Serbia stands at a nexus between Western Europe, the Middle East and Northern Europe. Also as a Slavic country, it enjoys a free trade agreement with its old friend Russia that makes VIP a good location for manufacturers exporting to the vast Russian market, but at the same time it enjoys a preferential trade agreement with the EU. "The free trade agreement with Russia makes us different, as there are only four other countries [not in the Russian-led Customs Union] that have the same deal," said Stefanovic.

So far, the main exports from the region are agricultural products – things like fruits, grain, and vegetable oil. However the automotive and engineering sectors are growing fast and Serbia is becoming a just-in-time/just-in sequence supplier to companies like Bosch and Siemens.

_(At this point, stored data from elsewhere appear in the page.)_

-- ==== Sys2Proof/Machine/FlueRegs.lean ====
section
/-! DEFINITION. The commands of the flue ports that move no data of the fabric (R272 to R290): enabling, bring-up,
retraining, acknowledgement and replay, time alignment, remote operations, isolation. -/
namespace Sys2Proof.Machine
open Sys2Proof

/-- FL_STAT of port p. -/
def flStat (p : Nat) (s : State) : Word := rg (bFl p) 1 s
/-- Set or clear a bit of FL_STAT. -/
def setFlStat (p i : Nat) (b : Bool) (s : State) : State := setRgBit (bFl p) 1 i b s
/-- BADW of the registers that port 0 alone has. -/
def flgBadw (s : State) : State := setRgBit 0x14 0x101 7 true s

/-- RESTORE (R278): every lane in service, not retired, and bring-up starts again where the port is enabled. -/
def flRestore (p : Nat) (s : State) : State :=
  flStart p (setFlStat p 12 false (setRgFld (bFl p) 1 11 8 0xF (flDown p s)))

/-- A write of FL_CTL (R272, R277, R278): RETRY_MAX 0 is reserved. -/
def flCtlWrite (p : Nat) (val : Word) (s : State) : State :=
  let old := rg (bFl p) 0 s
  let bad := fld val 3 0 == 0
  let s1 := doIf bad (setFlStat p 7 true)
    (setRg (bFl p) 0 (wd (b2n (bit val 15) * 32768 + (if bad then fld old 3 0 else fld val 3 0))) s)
  if bit val 13 then flRestore p s1
  else if !bit val 15 then modFlue p (fun f => { f with bringup := false }) (flDown p s1)
  else if bit val 14 then flRetrain p s1
  else if flUp p s1 || (flue p s1).bringup then s1
  else flStart p s1

/-- FLUE_PORT_ENABLE. -/
def execFluePortEnable (src : Src) (p : PortNo) (val : Word) (s : State) : Host.Outcome State Fault Refusal :=
  actWrite src (ra (bFl p.toNat) 0) val s (flCtlWrite p.toNat val)

/-- FLUE_RETRAIN: FL_CTL is written with RETRAIN = 1, its other fields as they are. -/
def execFlueRetrain (src : Src) (p : PortNo) (s : State) : Host.Outcome State Fault Refusal :=
  let v := rg (bFl p.toNat) 0 s ||| 0x4000
  actWrite src (ra (bFl p.toNat) 0) v s (flCtlWrite p.toNat v)

/-- FLUE_RESTORE: FL_CTL is written with RESTORE = 1, its other fields as they are. -/
def execFlueRestore (src : Src) (p : PortNo) (s : State) : Host.Outcome State Fault Refusal :=
  let v := rg (bFl p.toNat) 0 s ||| 0x2000
  actWrite src (ra (bFl p.toNat) 0) v s (flCtlWrite p.toNat v)

/-- Lanes named by four bits. -/
def laneCount (v : Nat) : Nat := ((span 0 4).filter fun k => v / 2 ^ k % 2 == 1).length

/-- Bring-up ends (R272): the neighbour's number, the lanes that locked here and those in service there. A lane that does not
lock is retired (R278). -/
def flBroughtUp (p : Nat) (nbr : DevNo) (locked far : BitVec 4) (s : State) : State :=
  if !(flue p s).bringup then s
  else
    let ok := fld (flStat p s) 11 8 &&& locked.toNat
    let s1 := setRgFld (bFl p) 1 11 8 ok s
    let s2 := setRg (bFl p) 2 (wd (0x8000 + nbr.toNat)) s1
    if ok = 0 then flRetire p s1
    else if nbr.toNat = devNum s then
      raise (bFl p) 0 0 (setFlStat p 6 true (modFlue p (fun f => { f with bringup := false }) s2))
    else
      let n := min (laneCount ok) (laneCount far.toNat)
      if n = 0 then s1
      else
        let w := if 4 ≤ n then 2 else if 2 ≤ n then 1 else 0
        forAll (span 0 4) flStranded (flPump p (modFlue p (fun f => { f with bringup := false, tries := 0 })
          (setFlStat p 15 true (setRgFld (bFl p) 1 14 13 w s2))))

/-- FLUE_BRINGUP_COMPLETE. -/
def execFlueBringupComplete (p : PortNo) (nbr : DevNo) (locked far : BitVec 4) (s : State) :
    Host.Outcome State Fault Refusal :=
  act s (flBroughtUp p.toNat nbr locked far)

/-- A try of bring-up has taken more than 50 µs (R272): the fourth in a row sets TRAINF and retires the port. -/
def flTryOver (p : Nat) (s : State) : State :=
  if !(flue p s).bringup then s
  else if (flue p s).tries < 3 then modFlue p (fun f => { f with tries := f.tries + 1 }) s
  else flRetire p (setFlStat p 4 true s)

/-- FLUE_BRINGUP_TIMEOUT. -/
def execFlueBringupTimeout (p : PortNo) (s : State) : Host.Outcome State Fault Refusal := act s (flTryOver p.toNat)

/-- A write of ID_DEVNUM (R273). -/
def devnumWrite (val : Word) (s : State) : State :=
  if (span 0 4).any fun p => bit (rg (bFl p) 0 s) 15 then setRgBit 0x14 0x101 6 true s
  else setRg 0xC 3 (wd (fld val 11 0)) s

/-- DEVNUM_WRITE. -/
def execDevnumWrite (src : Src) (val : Word) (s : State) : Host.Outcome State Fault Refusal :=
  actWrite src (ra 0xC 3) val s (devnumWrite val)

/-! ### Acknowledgement and replay (R275 to R277) -/

/-- The packets of a replay buffer behind the one with a SEQ; all of them when none has it. -/
def afterSeq (seq : BitVec 12) (r : List TxPacket) : List TxPacket :=
  if r.any fun t => t.p.seq == seq then (r.dropWhile fun t => t.p.seq != seq).drop 1 else r

/-- An ACK block (R275, R276): what it acknowledges leaves the replay buffer, credits return. -/
def flAck (p : Nat) (seq : BitVec 12) (reqCr cplCr : BitVec 6) (s : State) : State :=
  if !flUp p s then s
  else flPump p (modFlue p (fun f =>
    let r := afterSeq seq f.replay
    { f with
      replay := r, replays := if r.length < f.replay.length then 0 else f.replays
      reqCr := min 32 (f.reqCr + reqCr.toNat), cplCr := min 32 (f.cplCr + cplCr.toNat) }) s)

/-- FLUE_ACK. -/
def execFlueAck (p : PortNo) (seq : BitVec 12) (reqCr cplCr : BitVec 6) (s : State) : Host.Outcome State Fault Refusal :=
  act s (flAck p.toNat seq reqCr cplCr)

/-- A NAK block with the expected SEQ (R277): what was sent before it has been accepted; the rest is replayed. -/
def flNak (p : Nat) (seq : BitVec 12) (s : State) : State :=
  if !flUp p s || !(flue p s).replay.any (fun t => t.p.seq == seq) then s
  else flReplay p seq (modFlue p (fun f => { f with replay := f.replay.dropWhile fun t => t.p.seq != seq }) s)

/-- FLUE_NAK. -/
def execFlueNak (p : PortNo) (seq : BitVec 12) (s : State) : Host.Outcome State Fault Refusal := act s (flNak p.toNat seq)

/-- FLUE_REPLAY_TIMEOUT: the oldest unacknowledged packet has waited 1 µs (R277). -/
def flReplayDue (p : Nat) (s : State) : State :=
  match (flue p s).replay with
  | [] => s
  | t :: _ => if flUp p s then flReplay p t.p.seq s else s

/-- FLUE_REPLAY_TIMEOUT. -/
def execFlueReplayTimeout (p : PortNo) (s : State) : Host.Outcome State Fault Refusal := act s (flReplayDue p.toNat)

/-- The port acknowledges what it has accepted, and returns the credits of what it has freed (R275, R276). -/
def flSendAck (p : Nat) (s : State) : State :=
  modFlue p (fun f => { f with
    ackSent := some (f.rxSeq - 1, f.freeReq, f.freeCpl), unacked := 0, freeReq := 0, freeCpl := 0 }) s

/-- FLUE_ACK_TIMER. -/
def execFlueAckTimer (p : PortNo) (s : State) : Host.Outcome State Fault Refusal :=
  act s fun t => if (flue p.toNat t).unacked = 0 || !flUp p.toNat t then t else flSendAck p.toNat t

/-- A packet of a class with the next SEQ has been accepted on port p, and its place is free again: an ACK at least every 16
packets (R275, R276). -/
def flAccept (p : Nat) (cpl : Bool) (s : State) : State :=
  let s1 := modFlue p (fun f => { f with
    rxSeq := f.rxSeq + 1, unacked := f.unacked + 1
    freeReq := f.freeReq + b2n !cpl, freeCpl := f.freeCpl + b2n cpl }) (count (bFl p) 0x12 s)
  if 16 ≤ (flue p s1).unacked then flSendAck p s1 else s1

/-- A packet is rejected (R274, R277): a failed CRC or a wrong SEQ is answered with a NAK; a malformed packet has passed its
CRC and is dropped. `cpl`: its class, as bit [15] of its header has it (R274). -/
def flReject (p : Nat) (kind : BadPkt) (cpl : Bool) (s : State) : State :=
  if !flUp p s then s
  else
    match kind with
    | .crc => modFlue p (fun f => { f with nakSent := some f.rxSeq }) (count (bFl p) 0x14 s)
    | .order => modFlue p (fun f => { f with nakSent := some f.rxSeq }) s
    | .malformed => count (bFl p) 0x1C (flAccept p cpl s)

/-- FLUE_PACKET_REJECTED. -/
def execFluePacketRejected (p : PortNo) (x : BadArrival) (s : State) : Host.Outcome State Fault Refusal :=
  act s (flReject p.toNat x.kind x.cpl)

/-! ### Loss and containment (R279, R280, R289, R290) -/

/-- FLUE_LINK_DOWN: the port loses its link and retrains. -/
def execFlueLinkDown (p : PortNo) (s : State) : Host.Outcome State Fault Refusal :=
  act s fun t => if flUp p.toNat t then flRetrain p.toNat t else t

/-- The neighbour is hung (R289). -/
def flHung (p : Nat) (s : State) : State :=
  if !flUp p s || ((flue p s).replay.isEmpty && (flue p s).waiting.isEmpty) then s
  else flRetrain p (raise (bFl p) 2 0 (setFlStat p 5 true s))

/-- FLUE_NEIGHBOUR_HUNG. -/
def execFlueNeighbourHung (p : PortNo) (s : State) : Host.Outcome State Fault Refusal := act s (flHung p.toNat)

/-- A write of FL_GCTL (R286, R290): ISOLATE holds every port down; when it ends, enabled ports start bring-up. -/
def flGctlWrite (val : Word) (s : State) : State :=
  let was := isolated s
  let s1 := setRg 0x14 0x100 (val &&& 0xFC00) s
  if bit val 15 then
    forAll (span 0 4) (fun p t => modFlue p (fun f => { f with bringup := false }) (flDown p t)) s1
  else if was then forAll (span 0 4) flStart s1
  else s1

/-- FLUE_ISOLATE. -/
def execFlueIsolate (src : Src) (val : Word) (s : State) : Host.Outcome State Fault Refusal :=
  actWrite src (ra 0x14 0x100) val s (flGctlWrite val)

/-! ### Time alignment (R286 to R288) -/

/-- Port p is the upstream port of a follower. -/
def isUpport (p : Nat) (s : State) : Bool := follows s && fld (rg 0x14 0x100 s) 12 11 == p

/-- Port p is the upstream port of another device's exchanges: this device is the root, or follows on another port. -/
def timeServes (p : Nat) (s : State) : Bool :=
  flUp p s && !isUpport p s && (bit (rg 0x14 0x100 s) 14 || follows s)

/-- An interval ends: on a follower's port `lost` when it passed without a completed exchange, eight of which in a row set
TLOST (R288); an upstream port sends a TIME block stamped t1 (R286). -/
def flInterval (p : Nat) (lost : Bool) (t1 : W64) (s : State) : State :=
  if timeServes p s then modFlue p (fun f => { f with timeT1 := some t1 }) (reachFine t1.toNat s)
  else if !isUpport p s || !lost then s
  else
    let s1 := modFlue p (fun f => { f with lostRun := f.lostRun + 1 }) s
    if (flue p s1).lostRun = 8 then
      raise 0x14 5 0 (setRgBit 0x14 0x101 13 true { s1 with ft := { s1.ft with slew := 0 } })
    else s1

/-- FLUE_TIME_EXCHANGE. -/
def execFlueTimeExchange (p : PortNo) (x : TimeTry) (s : State) : Host.Outcome State Fault Refusal :=
  act s (flInterval p.toNat x.lost x.t1)

/-- An upstream port stamps the arrival t4 of the follower's TIME block and returns t1 and t4 in a further one (R286). -/
def timeReturn (p : Nat) (t4 : W64) (s : State) : State :=
  match timeServes p s, (flue p s).timeT1 with
  | true, some t1 => modFlue p (fun f => { f with timeT1 := none, timeBack := some (t1, t4) }) (reachFine t4.toNat s)
  | _, _ => s

/-- A completed exchange (R286, R287): theta, delay, the drift term; the DTB is loaded, or slewed over the next interval. -/
def flTime (p : Nat) (t1 t2 t3 t4 : W64) (s : State) : State :=
  if !isUpport p s then timeReturn p t4 s
  else
    let a : Int := (t2.toNat : Int) - t1.toNat
    let b : Int := (t4.toNat : Int) - t3.toNat
    let theta := (a - b).tdiv 2 - sx 16 (rg (bFl p) 4 s).toNat
    let delay := (a + b).tdiv 2
    let fr := (flue p s).fr + theta.tdiv 4
    let ivl := 1000 * fld (rg 0x14 0x102 s) 9 0
    let limit : Int := (ivl / 128 : Nat)
    let steps := max (-limit) (min limit (-(theta + fr)))
    let still := !s.ft.running && !s.ft.waiting
    let far := decide (16000 < theta.natAbs)
    let run := if theta.natAbs ≤ 4 then (flue p s).lockRun + 1 else 0
    let s1 := modFlue p (fun f => { f with
      timeT3 := some t3, fr := if still && far then 0 else fr, lockRun := run, lostRun := 0 }) s
    let s2 := setRgs (bFl p) 0x42 (wordsOf 2 (tc 32 delay)) (setRgs (bFl p) 0x40 (wordsOf 2 (tc 32 theta)) s1)
    let s3 := setRgBit 0x14 0x101 15 (decide (8 ≤ run))
      (setRgBit 0x14 0x101 14 (!still && far) (setRgBit 0x14 0x101 13 false s2))
    if still && far then
      let at_ := ((16 * s.ft.dtb + s.ft.fine : Nat) : Int) - theta
      modFt (fun f => { f with
        dtb := tc 64 (at_ / 16), fine := (at_ % 16).toNat, slew := 0, slewN := 0, slewAt := 0 }) s3
    else modFt (fun f => { f with slew := steps, slewN := ivl, slewAt := 0 }) s3

/-- FLUE_TIME_BLOCK. -/
def execFlueTimeBlock (p : PortNo) (t1 t2 t3 t4 : W64) (s : State) : Host.Outcome State Fault Refusal :=
  act s (flTime p.toNat t1 t2 t3 t4)

/-- One gc passes on the DTB: 16 fine steps, one more or one less in |slew| gc spread evenly over the interval (R22,
R286). -/
def gcPass (s : State) : State :=
  modFt (fun f =>
    let n := f.slewN
    let k := f.slewAt
    let m := f.slew.natAbs
    let extra : Nat := if k < n then (k + 1) * m / n - k * m / n else 0
    let adv : Nat := if f.slew < 0 then 16 - extra else 16 + extra
    { f with dtb := (f.dtb + (f.fine + adv) / 16) % 2 ^ 64, fine := (f.fine + adv) % 16, slewAt := if k < n then k + 1 else k }) s

/-! ### The remote operation port (R285) -/

/-- A source's remote-operation record. -/
def rop (src : Src) (s : State) : Rop := mget {} (srcNo src) s.rops
/-- Change it. -/
def modRop (src : Src) (f : Rop → Rop) (s : State) : State := { s with rops := mmod {} (srcNo src) f s.rops }

/-- The answer to a source's remote operation is no longer awaited. -/
def ropForget (src : Src) (s : State) : State :=
  { s with outst := s.outst.filter fun kv => match kv.2 with | .op w => w != srcNo src | _ => true }

/-- A write to ROP_W0 to ROP_W3 (R285): one 4-word write issues; a narrower one is MALFORMED. An operation on this device
itself is done here (R279). -/
def ropIssue (src : Src) (op dev addr : Nat) (parm : Word) (narrow : Bool) (s : State) : State :=
  if narrow then
    modRop src (fun r => { r with pend := false, none := false, flerr := 0, op := 0, res := BitVec.ofNat 4 resMalformed })
      (ropForget src s)
  else if (rop src s).pend then setRgBit 0x14 0x101 5 true s
  else
    let sub := (rop src s).sub.toNat
    if dev = devNum s then
      let r := operate op sub addr parm 0 s
      modRop src (fun x => { x with
        none := false, flerr := 0, op := BitVec.ofNat 4 op, res := BitVec.ofNat 4 r.1 }) r.2
    else
      flOperate dev op sub addr parm (.op (srcNo src)) (modRop src (fun x => { x with
        pend := true, none := false, flerr := 0, op := BitVec.ofNat 4 op, res := 0 }) s)

/-- REMOTE_OPERATION_ISSUE. -/
def execRemoteOperationIssue (src : Src) (op : BitVec 4) (dev : DevNo) (addr : W32) (parm : Word) (narrow : Bool)
    (s : State) : Host.Outcome State Fault Refusal :=
  act s (ropIssue src op.toNat dev.toNat addr.toNat parm narrow)

/-- No OPCPL has come in 2 µs (R285). -/
def ropTimeout (src : Src) (s : State) : State :=
  if (rop src s).pend then modRop src (fun r => { r with pend := false, flerr := 2 }) (ropForget src s) else s

/-- REMOTE_OPERATION_TIMEOUT. -/
def execRemoteOperationTimeout (src : Src) (s : State) : Host.Outcome State Fault Refusal := act s (ropTimeout src)

/-- ROP_RES as a source reads it. -/
def ropRes (src : Src) (s : State) : Word :=
  let r := rop src s
  wd (b2n r.pend * 32768 + b2n r.none * 16384 + r.flerr.toNat * 4096 + r.op.toNat * 256 + r.res.toNat)

/-- With no command waiting the block idles (DESIGN CHOICE): it works off what it still owes, and one gc passes on the DTB
while the timebase runs (R21). The queue of commands stays. -/
def idle (s : State) : State :=
  let t := settle fuel s
  { (if up t && !t.pwr.tbLost then gcPass t else t) with pending := s.pending }

end Sys2Proof.Machine
end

Although Stefanovic is not keen to emphasis it, the biggest appeal is being able to find qualified workers in Europe that cost between €373-611 a month. "There's a high level of education. Novi Sad has the second biggest university in the country that is producing more than 50,000 students a year. And we enjoy a traditionally good education system," said Stefanovic, adding that the university has built ties with local industry in order to produce qualified workers for the factories.

The financial conditions are also appealing: corporate tax and income tax are both only 15% one of the lowest tax rates in Europe.

And finally transport links with the rest of Europe are good. There are motorways north and south and new roads of those being built to further integrate Serbia into the region. Western Europe, Turkey and Greece are all within easy striking distance.